▸ TASK BRIEF
When you reach the line containing "(isRequest m.hdr.type = true" in the records below, start copying exactly, and stop once you have copied the line containing "q.port = port) ∧".

▸ Stored data
•••••

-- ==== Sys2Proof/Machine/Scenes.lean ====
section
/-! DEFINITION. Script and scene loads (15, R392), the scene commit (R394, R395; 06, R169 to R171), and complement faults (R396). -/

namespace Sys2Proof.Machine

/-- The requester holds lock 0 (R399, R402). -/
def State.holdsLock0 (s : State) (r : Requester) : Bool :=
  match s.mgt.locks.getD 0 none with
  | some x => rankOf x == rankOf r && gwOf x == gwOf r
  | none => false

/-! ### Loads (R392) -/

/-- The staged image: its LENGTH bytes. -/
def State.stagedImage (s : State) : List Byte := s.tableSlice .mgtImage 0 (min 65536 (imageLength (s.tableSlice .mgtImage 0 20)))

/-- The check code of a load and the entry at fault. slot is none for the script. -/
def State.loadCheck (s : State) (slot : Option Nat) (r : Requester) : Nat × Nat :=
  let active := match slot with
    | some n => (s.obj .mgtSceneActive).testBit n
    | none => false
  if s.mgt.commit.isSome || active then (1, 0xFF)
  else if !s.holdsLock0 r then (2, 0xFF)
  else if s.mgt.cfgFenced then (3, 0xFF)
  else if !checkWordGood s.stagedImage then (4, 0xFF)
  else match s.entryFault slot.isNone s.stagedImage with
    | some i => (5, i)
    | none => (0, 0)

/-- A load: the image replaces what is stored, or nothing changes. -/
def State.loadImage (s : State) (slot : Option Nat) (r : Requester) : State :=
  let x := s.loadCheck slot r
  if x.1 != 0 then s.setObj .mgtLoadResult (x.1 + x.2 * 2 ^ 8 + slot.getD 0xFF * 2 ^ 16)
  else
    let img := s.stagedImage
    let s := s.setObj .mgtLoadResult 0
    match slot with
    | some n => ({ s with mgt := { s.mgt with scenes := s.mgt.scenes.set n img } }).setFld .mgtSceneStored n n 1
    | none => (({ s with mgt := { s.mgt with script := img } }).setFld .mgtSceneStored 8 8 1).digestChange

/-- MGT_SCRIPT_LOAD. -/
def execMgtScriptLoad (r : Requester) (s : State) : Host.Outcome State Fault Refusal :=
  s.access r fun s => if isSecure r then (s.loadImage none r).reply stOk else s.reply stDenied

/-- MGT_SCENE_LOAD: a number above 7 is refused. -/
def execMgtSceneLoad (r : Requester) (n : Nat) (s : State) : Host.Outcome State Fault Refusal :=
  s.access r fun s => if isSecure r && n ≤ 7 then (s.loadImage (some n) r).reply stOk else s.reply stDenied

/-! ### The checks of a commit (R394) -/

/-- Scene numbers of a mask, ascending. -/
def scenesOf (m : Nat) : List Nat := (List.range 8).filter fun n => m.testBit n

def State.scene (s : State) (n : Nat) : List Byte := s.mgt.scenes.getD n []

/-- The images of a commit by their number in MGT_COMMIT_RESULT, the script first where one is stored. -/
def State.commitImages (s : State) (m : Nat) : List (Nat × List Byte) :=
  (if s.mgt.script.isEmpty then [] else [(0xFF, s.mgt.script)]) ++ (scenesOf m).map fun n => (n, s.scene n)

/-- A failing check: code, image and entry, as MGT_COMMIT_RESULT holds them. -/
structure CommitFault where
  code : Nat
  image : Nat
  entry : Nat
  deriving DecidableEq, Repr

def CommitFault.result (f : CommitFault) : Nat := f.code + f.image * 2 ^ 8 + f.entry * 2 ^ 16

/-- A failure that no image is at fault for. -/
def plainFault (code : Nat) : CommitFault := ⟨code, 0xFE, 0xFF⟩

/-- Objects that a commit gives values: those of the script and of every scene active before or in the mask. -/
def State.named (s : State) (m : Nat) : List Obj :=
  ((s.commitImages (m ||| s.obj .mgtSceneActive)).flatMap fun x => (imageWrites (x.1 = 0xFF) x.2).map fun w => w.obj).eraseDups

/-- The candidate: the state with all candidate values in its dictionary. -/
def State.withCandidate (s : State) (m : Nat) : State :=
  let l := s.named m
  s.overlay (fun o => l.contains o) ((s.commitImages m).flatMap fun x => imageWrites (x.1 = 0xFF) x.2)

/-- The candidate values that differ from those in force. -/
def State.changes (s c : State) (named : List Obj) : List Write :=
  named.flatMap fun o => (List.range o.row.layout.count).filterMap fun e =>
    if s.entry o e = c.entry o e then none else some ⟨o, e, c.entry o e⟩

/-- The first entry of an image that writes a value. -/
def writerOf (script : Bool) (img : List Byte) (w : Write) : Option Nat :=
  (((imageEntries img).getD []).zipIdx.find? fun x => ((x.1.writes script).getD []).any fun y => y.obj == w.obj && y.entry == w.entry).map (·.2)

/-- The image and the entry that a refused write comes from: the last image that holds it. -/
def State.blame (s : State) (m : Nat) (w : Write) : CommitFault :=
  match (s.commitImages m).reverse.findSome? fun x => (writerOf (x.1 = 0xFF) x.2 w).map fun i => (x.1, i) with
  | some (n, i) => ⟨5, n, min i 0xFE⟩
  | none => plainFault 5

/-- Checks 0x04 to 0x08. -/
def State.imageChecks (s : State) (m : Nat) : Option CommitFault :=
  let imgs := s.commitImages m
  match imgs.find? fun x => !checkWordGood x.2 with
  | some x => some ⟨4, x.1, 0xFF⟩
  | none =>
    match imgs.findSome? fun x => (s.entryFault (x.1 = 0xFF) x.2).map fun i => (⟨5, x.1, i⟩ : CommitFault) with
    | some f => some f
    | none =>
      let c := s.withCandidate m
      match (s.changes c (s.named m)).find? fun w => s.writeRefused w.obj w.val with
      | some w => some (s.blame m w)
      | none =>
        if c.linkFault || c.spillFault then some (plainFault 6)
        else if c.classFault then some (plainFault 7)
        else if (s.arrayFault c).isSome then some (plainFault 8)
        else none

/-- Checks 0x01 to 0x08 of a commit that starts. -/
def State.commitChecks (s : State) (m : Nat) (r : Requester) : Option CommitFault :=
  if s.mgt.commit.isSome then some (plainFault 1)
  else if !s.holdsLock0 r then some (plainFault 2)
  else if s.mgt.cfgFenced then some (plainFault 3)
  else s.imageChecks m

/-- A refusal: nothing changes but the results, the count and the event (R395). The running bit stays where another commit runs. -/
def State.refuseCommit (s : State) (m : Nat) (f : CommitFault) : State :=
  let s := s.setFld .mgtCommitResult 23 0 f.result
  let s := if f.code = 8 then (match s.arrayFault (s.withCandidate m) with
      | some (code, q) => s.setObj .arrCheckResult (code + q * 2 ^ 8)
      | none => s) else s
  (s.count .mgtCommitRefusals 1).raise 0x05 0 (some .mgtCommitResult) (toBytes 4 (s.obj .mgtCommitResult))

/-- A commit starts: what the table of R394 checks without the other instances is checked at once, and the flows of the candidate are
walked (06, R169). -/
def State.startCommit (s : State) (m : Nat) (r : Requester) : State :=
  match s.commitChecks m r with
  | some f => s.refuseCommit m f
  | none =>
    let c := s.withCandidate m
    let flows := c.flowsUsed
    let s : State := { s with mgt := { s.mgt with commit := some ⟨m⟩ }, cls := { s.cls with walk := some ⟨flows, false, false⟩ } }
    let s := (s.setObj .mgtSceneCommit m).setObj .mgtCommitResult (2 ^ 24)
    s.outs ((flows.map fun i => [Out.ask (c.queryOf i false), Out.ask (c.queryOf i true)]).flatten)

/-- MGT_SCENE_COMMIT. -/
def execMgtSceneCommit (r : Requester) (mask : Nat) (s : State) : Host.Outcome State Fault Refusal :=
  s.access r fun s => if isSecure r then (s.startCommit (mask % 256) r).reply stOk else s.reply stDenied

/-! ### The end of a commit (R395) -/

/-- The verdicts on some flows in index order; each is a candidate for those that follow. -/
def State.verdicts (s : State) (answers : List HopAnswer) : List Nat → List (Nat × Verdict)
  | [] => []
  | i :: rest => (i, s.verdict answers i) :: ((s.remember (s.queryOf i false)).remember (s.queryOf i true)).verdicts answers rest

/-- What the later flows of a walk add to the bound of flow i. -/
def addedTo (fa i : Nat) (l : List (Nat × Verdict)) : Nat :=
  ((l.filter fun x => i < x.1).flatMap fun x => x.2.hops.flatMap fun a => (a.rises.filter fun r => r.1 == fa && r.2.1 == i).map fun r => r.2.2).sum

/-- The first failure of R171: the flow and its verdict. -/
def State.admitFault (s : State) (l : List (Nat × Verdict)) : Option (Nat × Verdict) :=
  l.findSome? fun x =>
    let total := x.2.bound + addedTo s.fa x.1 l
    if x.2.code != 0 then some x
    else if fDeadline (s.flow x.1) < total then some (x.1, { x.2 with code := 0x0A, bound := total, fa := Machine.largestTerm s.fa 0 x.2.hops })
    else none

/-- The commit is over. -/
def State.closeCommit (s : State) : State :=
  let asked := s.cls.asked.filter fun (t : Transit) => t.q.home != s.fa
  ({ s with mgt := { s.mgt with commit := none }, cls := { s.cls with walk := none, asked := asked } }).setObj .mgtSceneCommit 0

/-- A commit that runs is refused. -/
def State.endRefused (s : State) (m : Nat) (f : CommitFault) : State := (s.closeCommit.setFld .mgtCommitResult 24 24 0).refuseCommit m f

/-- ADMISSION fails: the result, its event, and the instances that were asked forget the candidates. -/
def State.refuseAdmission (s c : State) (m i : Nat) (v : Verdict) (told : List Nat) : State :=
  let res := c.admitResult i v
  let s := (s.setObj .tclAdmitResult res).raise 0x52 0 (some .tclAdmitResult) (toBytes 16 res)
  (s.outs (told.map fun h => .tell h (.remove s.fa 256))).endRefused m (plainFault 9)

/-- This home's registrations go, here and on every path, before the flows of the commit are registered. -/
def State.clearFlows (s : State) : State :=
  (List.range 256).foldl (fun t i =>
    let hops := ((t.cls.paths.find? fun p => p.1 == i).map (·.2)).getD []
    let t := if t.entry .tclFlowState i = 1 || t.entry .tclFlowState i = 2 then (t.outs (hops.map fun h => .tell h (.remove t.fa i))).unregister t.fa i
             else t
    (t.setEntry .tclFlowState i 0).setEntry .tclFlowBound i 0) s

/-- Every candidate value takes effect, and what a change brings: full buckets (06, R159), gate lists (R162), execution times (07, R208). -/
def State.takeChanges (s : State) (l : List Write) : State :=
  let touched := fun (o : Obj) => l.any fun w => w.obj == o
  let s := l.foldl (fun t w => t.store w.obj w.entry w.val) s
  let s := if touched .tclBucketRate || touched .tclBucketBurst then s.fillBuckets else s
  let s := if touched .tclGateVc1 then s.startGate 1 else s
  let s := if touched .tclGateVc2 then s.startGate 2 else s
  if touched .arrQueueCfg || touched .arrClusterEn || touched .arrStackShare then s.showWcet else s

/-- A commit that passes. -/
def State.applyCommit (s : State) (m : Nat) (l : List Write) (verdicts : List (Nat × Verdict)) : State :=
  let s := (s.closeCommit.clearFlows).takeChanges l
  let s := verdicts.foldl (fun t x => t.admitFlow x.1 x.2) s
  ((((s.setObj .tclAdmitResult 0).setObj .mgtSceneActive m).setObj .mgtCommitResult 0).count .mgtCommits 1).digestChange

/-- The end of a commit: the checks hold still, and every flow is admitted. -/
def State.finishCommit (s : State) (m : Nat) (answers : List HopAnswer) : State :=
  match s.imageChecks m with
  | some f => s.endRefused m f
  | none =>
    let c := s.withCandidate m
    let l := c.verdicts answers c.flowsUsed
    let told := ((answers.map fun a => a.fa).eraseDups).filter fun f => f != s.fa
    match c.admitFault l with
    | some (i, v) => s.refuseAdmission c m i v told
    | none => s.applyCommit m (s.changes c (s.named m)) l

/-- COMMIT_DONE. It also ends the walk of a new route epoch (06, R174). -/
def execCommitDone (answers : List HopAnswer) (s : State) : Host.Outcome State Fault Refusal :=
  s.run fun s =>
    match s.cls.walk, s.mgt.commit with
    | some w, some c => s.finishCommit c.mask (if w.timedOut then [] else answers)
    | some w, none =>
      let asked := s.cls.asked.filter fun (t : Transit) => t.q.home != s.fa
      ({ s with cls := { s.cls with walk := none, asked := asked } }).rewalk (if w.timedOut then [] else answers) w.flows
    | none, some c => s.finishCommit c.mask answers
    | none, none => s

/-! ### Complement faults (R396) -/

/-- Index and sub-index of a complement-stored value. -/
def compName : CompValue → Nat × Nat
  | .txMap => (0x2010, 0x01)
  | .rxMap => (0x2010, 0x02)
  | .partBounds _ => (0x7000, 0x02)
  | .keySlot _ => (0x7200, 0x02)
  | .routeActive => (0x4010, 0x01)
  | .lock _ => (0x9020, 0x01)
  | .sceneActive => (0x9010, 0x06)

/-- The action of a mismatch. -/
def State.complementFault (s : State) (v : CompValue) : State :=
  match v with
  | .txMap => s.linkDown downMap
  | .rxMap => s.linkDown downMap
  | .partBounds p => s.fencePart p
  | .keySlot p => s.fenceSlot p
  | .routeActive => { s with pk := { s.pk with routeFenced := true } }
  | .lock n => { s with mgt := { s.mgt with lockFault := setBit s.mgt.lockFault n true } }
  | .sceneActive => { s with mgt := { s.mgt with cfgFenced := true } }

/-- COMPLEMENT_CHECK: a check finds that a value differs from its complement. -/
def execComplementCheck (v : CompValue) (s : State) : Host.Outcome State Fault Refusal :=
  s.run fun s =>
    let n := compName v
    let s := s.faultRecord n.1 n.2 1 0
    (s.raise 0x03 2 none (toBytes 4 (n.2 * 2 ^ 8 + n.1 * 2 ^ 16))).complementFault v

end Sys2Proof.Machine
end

•••••

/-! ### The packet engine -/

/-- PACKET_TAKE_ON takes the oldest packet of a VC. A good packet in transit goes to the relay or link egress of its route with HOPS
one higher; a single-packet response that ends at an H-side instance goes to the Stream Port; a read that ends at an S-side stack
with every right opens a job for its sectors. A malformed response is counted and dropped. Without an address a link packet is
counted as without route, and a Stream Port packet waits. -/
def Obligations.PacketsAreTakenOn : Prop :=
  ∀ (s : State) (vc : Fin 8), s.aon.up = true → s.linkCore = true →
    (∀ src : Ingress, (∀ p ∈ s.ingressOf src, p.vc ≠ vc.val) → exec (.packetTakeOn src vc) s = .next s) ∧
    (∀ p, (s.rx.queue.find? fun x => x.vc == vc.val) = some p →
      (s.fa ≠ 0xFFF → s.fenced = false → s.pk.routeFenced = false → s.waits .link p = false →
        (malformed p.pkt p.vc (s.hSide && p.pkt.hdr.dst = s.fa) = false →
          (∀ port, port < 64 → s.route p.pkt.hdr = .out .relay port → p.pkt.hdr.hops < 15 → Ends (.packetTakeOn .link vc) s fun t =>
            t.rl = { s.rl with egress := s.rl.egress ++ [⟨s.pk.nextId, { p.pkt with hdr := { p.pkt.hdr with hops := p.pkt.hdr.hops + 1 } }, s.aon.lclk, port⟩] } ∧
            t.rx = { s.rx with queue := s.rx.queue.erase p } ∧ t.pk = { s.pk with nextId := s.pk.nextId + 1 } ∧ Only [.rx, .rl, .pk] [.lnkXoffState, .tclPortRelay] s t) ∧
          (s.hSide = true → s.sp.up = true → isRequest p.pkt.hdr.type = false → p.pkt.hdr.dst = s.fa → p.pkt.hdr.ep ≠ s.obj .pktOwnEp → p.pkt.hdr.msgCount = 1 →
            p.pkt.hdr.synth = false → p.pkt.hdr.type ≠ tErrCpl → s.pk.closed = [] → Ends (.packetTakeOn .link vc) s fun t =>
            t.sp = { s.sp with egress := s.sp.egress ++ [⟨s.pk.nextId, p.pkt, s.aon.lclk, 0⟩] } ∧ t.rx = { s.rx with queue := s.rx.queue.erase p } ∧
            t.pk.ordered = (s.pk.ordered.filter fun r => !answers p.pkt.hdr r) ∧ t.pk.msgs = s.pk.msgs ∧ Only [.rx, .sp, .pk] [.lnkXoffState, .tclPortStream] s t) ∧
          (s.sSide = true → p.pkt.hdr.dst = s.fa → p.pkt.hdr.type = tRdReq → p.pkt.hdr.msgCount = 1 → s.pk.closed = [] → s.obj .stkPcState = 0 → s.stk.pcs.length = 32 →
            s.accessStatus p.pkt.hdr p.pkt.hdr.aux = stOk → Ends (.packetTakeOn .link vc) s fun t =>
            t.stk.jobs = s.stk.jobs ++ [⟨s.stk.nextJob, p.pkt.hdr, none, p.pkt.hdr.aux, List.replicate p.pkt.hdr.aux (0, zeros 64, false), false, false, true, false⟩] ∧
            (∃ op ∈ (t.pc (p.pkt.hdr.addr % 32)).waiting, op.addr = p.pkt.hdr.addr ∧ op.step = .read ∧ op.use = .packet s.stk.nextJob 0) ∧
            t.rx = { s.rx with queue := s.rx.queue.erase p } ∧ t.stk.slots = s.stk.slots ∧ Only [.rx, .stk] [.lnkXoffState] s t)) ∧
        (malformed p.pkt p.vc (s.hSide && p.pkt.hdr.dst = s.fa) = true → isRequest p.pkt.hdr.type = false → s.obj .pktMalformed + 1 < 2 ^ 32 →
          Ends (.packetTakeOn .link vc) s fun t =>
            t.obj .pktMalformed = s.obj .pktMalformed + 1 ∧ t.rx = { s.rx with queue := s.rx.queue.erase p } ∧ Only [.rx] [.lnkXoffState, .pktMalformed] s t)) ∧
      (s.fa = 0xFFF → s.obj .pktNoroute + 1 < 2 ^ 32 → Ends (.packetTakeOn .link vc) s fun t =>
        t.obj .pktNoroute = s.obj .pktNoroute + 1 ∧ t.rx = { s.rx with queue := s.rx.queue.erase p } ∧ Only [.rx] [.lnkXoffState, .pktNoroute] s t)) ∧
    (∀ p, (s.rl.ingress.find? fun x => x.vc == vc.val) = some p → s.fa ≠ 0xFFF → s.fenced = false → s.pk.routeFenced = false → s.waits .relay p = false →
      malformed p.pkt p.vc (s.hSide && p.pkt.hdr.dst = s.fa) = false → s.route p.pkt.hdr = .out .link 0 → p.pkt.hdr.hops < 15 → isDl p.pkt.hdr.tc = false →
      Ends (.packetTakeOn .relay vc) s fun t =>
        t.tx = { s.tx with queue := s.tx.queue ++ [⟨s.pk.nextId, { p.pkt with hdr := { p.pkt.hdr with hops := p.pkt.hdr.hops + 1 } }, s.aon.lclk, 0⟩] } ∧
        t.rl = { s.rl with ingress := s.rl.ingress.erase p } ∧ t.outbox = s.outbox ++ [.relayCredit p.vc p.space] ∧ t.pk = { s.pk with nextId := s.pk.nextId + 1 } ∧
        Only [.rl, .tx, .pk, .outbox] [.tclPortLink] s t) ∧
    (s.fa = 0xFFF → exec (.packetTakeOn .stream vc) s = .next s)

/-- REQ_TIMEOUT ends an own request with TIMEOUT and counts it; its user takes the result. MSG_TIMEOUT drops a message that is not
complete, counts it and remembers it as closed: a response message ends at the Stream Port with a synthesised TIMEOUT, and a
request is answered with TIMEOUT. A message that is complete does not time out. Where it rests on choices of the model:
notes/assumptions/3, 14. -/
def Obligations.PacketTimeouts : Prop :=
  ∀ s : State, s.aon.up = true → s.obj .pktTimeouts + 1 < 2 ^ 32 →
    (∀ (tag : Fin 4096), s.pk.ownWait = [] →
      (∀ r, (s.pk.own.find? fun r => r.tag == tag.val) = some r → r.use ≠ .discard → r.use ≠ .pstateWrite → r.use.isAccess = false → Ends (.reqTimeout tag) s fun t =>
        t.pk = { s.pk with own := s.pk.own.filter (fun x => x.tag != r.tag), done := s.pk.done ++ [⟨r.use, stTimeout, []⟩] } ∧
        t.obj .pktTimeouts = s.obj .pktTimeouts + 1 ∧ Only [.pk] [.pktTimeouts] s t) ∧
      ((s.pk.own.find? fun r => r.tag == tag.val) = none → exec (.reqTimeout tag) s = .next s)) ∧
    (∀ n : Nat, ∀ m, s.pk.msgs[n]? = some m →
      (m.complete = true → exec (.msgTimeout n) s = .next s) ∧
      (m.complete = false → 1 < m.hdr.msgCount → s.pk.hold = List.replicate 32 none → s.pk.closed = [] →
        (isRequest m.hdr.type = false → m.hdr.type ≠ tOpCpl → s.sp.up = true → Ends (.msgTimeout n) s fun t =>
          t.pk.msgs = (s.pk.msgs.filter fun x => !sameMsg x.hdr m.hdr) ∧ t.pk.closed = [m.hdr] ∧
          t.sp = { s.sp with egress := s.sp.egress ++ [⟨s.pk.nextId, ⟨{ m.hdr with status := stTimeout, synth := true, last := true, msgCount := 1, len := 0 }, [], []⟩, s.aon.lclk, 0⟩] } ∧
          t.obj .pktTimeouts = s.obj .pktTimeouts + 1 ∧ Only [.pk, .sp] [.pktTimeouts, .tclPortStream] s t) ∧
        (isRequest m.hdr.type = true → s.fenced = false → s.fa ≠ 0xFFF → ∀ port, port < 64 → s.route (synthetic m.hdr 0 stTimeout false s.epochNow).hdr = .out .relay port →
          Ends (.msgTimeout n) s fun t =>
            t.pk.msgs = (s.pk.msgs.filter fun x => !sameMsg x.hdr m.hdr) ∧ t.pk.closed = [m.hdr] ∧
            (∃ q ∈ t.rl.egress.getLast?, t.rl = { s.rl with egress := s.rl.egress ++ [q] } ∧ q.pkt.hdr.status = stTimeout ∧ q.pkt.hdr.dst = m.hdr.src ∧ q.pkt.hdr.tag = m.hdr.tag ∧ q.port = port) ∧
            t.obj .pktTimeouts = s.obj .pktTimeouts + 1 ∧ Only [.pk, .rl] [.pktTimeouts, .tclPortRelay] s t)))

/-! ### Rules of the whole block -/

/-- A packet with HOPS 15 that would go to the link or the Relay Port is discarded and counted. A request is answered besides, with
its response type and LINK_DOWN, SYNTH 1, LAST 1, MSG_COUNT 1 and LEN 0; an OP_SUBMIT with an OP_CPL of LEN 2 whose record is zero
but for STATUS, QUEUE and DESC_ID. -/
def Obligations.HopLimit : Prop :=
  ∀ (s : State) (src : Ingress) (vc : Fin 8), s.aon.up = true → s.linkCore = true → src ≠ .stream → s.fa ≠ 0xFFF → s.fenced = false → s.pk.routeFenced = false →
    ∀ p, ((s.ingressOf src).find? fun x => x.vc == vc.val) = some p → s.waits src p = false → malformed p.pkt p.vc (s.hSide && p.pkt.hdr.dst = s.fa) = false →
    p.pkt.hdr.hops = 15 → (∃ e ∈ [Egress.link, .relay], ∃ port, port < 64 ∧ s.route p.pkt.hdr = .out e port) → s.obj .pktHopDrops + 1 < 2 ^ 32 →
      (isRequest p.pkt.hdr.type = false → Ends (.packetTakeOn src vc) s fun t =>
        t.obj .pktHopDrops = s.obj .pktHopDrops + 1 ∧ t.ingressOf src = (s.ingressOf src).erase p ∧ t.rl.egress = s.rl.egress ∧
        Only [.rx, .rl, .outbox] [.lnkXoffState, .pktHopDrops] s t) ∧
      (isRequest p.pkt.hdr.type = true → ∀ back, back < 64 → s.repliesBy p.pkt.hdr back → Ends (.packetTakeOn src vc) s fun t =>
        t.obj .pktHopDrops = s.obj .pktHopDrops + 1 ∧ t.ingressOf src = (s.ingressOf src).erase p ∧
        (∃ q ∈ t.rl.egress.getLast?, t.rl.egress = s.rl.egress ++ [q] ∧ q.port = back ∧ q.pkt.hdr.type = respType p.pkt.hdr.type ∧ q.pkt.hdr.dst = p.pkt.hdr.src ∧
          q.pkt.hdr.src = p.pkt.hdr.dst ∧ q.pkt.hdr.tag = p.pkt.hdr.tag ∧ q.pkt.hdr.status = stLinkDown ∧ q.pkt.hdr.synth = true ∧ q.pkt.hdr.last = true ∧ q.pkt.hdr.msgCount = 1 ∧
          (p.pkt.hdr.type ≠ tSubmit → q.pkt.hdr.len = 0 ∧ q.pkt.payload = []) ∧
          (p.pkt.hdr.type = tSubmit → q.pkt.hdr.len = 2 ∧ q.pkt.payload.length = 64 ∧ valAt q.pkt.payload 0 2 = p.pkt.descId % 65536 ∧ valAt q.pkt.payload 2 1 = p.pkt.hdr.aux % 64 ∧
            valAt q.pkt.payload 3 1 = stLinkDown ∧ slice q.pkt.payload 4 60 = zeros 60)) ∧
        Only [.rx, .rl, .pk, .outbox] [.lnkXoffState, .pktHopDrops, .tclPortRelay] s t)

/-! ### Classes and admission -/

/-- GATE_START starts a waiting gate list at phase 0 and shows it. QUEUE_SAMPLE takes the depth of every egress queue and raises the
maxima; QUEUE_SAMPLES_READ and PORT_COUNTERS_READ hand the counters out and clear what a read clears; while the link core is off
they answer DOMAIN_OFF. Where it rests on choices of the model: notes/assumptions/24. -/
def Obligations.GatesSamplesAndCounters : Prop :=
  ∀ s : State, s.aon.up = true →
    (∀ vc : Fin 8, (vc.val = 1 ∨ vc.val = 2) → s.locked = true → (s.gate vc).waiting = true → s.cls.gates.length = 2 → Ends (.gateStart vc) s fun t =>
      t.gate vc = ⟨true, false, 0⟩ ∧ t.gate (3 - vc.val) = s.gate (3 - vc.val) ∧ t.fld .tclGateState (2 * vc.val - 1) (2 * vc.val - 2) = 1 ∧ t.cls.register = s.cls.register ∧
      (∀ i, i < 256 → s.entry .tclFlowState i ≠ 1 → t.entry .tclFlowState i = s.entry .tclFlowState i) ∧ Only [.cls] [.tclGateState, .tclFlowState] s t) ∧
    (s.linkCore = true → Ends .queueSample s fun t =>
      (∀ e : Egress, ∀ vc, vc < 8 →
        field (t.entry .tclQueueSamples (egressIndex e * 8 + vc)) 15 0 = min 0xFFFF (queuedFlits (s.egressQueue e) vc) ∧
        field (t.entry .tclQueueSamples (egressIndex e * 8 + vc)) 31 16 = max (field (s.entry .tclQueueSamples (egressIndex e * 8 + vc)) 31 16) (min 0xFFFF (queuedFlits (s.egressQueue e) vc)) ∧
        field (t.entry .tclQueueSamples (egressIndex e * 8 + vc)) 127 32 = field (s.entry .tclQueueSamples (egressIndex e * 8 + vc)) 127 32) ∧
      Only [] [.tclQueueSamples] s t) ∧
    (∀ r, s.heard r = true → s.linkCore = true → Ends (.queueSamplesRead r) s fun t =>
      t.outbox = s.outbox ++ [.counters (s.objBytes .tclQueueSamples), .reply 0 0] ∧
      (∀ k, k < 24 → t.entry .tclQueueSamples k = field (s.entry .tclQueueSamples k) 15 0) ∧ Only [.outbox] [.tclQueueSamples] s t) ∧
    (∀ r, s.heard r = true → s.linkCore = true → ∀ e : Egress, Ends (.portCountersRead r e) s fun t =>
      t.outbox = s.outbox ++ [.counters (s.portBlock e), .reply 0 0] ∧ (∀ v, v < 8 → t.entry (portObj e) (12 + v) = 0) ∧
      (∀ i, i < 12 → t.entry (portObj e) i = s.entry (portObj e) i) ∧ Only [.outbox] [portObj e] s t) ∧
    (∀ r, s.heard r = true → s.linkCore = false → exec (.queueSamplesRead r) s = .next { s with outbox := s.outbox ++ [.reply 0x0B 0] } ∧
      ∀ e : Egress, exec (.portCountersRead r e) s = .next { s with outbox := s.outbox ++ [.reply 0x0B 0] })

•••••

▸ TASK ANSWER
        (isRequest m.hdr.type = true → s.fenced = false → s.fa ≠ 0xFFF → ∀ port, port < 64 → s.route (synthetic m.hdr 0 stTimeout false s.epochNow).hdr = .out .relay port →
          Ends (.msgTimeout n) s fun t =>
            t.pk.msgs = (s.pk.msgs.filter fun x => !sameMsg x.hdr m.hdr) ∧ t.pk.closed = [m.hdr] ∧
            (∃ q ∈ t.rl.egress.getLast?, t.rl = { s.rl with egress := s.rl.egress ++ [q] } ∧ q.pkt.hdr.status = stTimeout ∧ q.pkt.hdr.dst = m.hdr.src ∧ q.pkt.hdr.tag = m.hdr.tag ∧ q.port = port) ∧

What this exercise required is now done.